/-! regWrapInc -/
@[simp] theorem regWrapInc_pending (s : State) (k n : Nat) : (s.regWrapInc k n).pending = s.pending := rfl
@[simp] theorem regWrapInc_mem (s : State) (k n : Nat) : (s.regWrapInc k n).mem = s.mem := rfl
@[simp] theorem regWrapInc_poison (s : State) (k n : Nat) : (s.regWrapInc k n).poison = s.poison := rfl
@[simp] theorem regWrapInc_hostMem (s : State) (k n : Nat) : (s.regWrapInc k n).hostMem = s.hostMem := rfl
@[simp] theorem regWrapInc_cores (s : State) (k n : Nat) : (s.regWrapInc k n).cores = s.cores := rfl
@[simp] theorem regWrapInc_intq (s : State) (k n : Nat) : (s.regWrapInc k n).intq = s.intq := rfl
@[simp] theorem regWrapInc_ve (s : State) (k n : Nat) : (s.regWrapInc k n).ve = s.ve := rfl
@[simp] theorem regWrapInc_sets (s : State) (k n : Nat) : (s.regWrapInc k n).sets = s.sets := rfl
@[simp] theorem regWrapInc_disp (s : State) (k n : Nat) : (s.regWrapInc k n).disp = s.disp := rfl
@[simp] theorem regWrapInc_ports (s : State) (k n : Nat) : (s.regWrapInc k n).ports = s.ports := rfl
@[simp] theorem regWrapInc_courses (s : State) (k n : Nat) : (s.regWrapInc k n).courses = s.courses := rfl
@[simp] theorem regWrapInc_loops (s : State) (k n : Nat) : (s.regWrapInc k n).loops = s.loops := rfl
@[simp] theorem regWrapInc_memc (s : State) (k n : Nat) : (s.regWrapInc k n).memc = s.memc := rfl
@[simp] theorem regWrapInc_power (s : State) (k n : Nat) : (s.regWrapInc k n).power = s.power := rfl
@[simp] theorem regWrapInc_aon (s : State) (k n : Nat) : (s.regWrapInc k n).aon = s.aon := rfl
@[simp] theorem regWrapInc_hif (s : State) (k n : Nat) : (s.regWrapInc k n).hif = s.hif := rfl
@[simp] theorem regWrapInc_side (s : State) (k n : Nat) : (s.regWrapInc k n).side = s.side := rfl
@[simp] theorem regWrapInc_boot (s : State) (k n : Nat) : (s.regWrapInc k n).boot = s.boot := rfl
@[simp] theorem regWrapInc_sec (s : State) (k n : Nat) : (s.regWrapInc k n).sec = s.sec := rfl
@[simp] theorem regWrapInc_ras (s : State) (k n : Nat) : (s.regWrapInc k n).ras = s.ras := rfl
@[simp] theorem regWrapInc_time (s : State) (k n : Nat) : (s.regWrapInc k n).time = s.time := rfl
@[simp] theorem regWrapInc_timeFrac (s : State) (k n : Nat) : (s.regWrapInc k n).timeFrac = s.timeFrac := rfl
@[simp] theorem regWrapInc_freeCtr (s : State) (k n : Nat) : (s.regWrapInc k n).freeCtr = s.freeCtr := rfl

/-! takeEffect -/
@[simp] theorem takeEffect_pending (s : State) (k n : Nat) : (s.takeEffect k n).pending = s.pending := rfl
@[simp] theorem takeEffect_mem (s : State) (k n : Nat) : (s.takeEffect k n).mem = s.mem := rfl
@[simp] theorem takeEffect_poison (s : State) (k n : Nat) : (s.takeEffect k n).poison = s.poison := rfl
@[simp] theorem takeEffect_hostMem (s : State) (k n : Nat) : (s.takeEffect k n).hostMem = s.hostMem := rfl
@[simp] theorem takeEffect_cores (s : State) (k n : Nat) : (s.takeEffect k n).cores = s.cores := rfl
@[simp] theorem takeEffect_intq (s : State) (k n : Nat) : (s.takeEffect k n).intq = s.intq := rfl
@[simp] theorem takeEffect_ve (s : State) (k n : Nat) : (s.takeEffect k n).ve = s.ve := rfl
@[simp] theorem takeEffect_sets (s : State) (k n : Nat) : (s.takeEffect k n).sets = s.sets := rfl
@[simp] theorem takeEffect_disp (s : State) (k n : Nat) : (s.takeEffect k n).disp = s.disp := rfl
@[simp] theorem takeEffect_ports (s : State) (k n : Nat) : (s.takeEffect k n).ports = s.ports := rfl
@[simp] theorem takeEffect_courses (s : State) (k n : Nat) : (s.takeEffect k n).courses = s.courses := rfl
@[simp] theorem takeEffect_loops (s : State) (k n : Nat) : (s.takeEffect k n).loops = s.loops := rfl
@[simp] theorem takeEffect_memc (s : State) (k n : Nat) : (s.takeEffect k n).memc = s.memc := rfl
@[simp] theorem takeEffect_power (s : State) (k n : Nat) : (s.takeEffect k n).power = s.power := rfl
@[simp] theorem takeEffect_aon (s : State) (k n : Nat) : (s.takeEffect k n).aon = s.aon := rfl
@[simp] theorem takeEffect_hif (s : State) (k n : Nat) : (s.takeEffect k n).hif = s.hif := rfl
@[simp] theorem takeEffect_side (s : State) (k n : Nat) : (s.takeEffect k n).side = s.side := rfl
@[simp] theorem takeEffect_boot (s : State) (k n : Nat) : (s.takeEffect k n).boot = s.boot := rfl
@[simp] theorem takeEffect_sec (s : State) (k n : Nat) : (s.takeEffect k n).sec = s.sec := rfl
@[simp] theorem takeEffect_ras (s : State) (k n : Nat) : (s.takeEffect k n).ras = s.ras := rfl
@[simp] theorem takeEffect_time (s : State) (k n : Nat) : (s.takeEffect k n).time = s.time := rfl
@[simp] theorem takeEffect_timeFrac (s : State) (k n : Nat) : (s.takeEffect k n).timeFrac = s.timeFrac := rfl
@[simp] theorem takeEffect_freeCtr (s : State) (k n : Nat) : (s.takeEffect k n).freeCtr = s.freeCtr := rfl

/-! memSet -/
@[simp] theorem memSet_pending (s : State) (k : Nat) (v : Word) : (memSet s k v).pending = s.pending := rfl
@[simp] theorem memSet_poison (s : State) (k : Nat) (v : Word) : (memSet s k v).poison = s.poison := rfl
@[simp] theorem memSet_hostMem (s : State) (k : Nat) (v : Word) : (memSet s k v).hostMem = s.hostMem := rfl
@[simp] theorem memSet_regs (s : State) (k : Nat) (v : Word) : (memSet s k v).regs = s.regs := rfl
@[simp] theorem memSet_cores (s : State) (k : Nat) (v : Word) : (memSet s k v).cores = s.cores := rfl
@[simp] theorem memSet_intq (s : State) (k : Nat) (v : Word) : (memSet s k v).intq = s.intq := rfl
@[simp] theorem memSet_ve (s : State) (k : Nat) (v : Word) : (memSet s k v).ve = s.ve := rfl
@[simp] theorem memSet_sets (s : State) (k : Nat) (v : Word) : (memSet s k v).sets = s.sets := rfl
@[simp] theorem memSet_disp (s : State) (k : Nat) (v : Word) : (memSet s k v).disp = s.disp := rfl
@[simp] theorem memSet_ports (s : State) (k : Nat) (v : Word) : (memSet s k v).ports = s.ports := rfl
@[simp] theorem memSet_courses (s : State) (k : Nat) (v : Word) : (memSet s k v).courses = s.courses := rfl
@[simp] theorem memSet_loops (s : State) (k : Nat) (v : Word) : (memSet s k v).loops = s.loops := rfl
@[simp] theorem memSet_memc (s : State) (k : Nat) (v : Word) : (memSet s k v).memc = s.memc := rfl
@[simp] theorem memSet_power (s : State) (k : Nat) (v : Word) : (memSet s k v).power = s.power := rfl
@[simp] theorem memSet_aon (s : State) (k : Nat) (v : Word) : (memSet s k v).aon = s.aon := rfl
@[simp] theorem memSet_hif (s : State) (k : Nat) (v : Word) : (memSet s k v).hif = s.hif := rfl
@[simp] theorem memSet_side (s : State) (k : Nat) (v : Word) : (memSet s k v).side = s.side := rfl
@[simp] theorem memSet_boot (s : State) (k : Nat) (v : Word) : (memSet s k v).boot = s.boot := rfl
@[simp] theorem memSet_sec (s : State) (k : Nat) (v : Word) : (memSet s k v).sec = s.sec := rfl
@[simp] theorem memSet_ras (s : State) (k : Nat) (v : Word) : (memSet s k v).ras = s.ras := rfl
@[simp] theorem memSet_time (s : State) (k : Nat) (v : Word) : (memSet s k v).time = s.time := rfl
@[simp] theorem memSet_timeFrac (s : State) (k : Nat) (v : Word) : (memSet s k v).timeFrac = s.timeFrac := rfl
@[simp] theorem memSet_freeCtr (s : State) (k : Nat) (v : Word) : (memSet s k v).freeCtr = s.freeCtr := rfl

------------------------

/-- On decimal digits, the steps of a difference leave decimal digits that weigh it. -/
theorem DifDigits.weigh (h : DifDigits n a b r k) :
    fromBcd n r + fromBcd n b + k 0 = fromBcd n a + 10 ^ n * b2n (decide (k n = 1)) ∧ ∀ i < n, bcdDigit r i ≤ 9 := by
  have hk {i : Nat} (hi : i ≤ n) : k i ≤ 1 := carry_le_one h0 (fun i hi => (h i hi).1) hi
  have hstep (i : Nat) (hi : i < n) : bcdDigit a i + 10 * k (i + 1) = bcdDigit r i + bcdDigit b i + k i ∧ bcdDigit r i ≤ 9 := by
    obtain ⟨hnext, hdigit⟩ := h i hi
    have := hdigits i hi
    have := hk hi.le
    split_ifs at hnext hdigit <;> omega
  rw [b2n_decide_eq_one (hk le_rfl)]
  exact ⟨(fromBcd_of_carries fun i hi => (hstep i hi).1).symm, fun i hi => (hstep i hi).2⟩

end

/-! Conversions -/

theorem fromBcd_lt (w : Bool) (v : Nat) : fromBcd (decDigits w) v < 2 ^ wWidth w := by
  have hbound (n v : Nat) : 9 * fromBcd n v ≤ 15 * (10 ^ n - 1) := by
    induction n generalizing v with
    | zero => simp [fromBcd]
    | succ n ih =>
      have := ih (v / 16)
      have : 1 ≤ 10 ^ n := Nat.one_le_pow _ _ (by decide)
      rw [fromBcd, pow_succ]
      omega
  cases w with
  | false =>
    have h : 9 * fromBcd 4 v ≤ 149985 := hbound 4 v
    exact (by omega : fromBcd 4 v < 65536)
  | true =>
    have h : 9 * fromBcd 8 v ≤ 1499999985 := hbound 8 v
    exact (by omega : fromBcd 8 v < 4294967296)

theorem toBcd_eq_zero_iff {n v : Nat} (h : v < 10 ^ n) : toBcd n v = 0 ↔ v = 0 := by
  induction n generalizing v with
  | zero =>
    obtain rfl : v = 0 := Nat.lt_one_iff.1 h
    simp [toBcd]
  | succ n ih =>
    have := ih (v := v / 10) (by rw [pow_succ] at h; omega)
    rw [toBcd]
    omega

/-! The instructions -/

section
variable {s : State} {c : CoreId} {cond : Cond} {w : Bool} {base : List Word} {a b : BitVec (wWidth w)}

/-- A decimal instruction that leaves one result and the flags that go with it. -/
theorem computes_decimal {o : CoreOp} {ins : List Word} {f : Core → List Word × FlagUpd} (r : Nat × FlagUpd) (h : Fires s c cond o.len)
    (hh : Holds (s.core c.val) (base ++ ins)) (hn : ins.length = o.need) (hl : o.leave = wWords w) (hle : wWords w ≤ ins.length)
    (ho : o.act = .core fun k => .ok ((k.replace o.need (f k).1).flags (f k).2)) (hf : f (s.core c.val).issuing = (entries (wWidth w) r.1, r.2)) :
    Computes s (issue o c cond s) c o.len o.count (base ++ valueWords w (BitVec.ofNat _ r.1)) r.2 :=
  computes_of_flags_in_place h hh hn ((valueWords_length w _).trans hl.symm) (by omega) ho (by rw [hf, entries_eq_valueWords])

------------------------

**Problem to work on**
Whenever a line in the entries holds the word "weigh", copy that line.

**Your response**
/-- On decimal digits, the steps of a difference leave decimal digits that weigh it. -/
theorem DifDigits.weigh (h : DifDigits n a b r k) :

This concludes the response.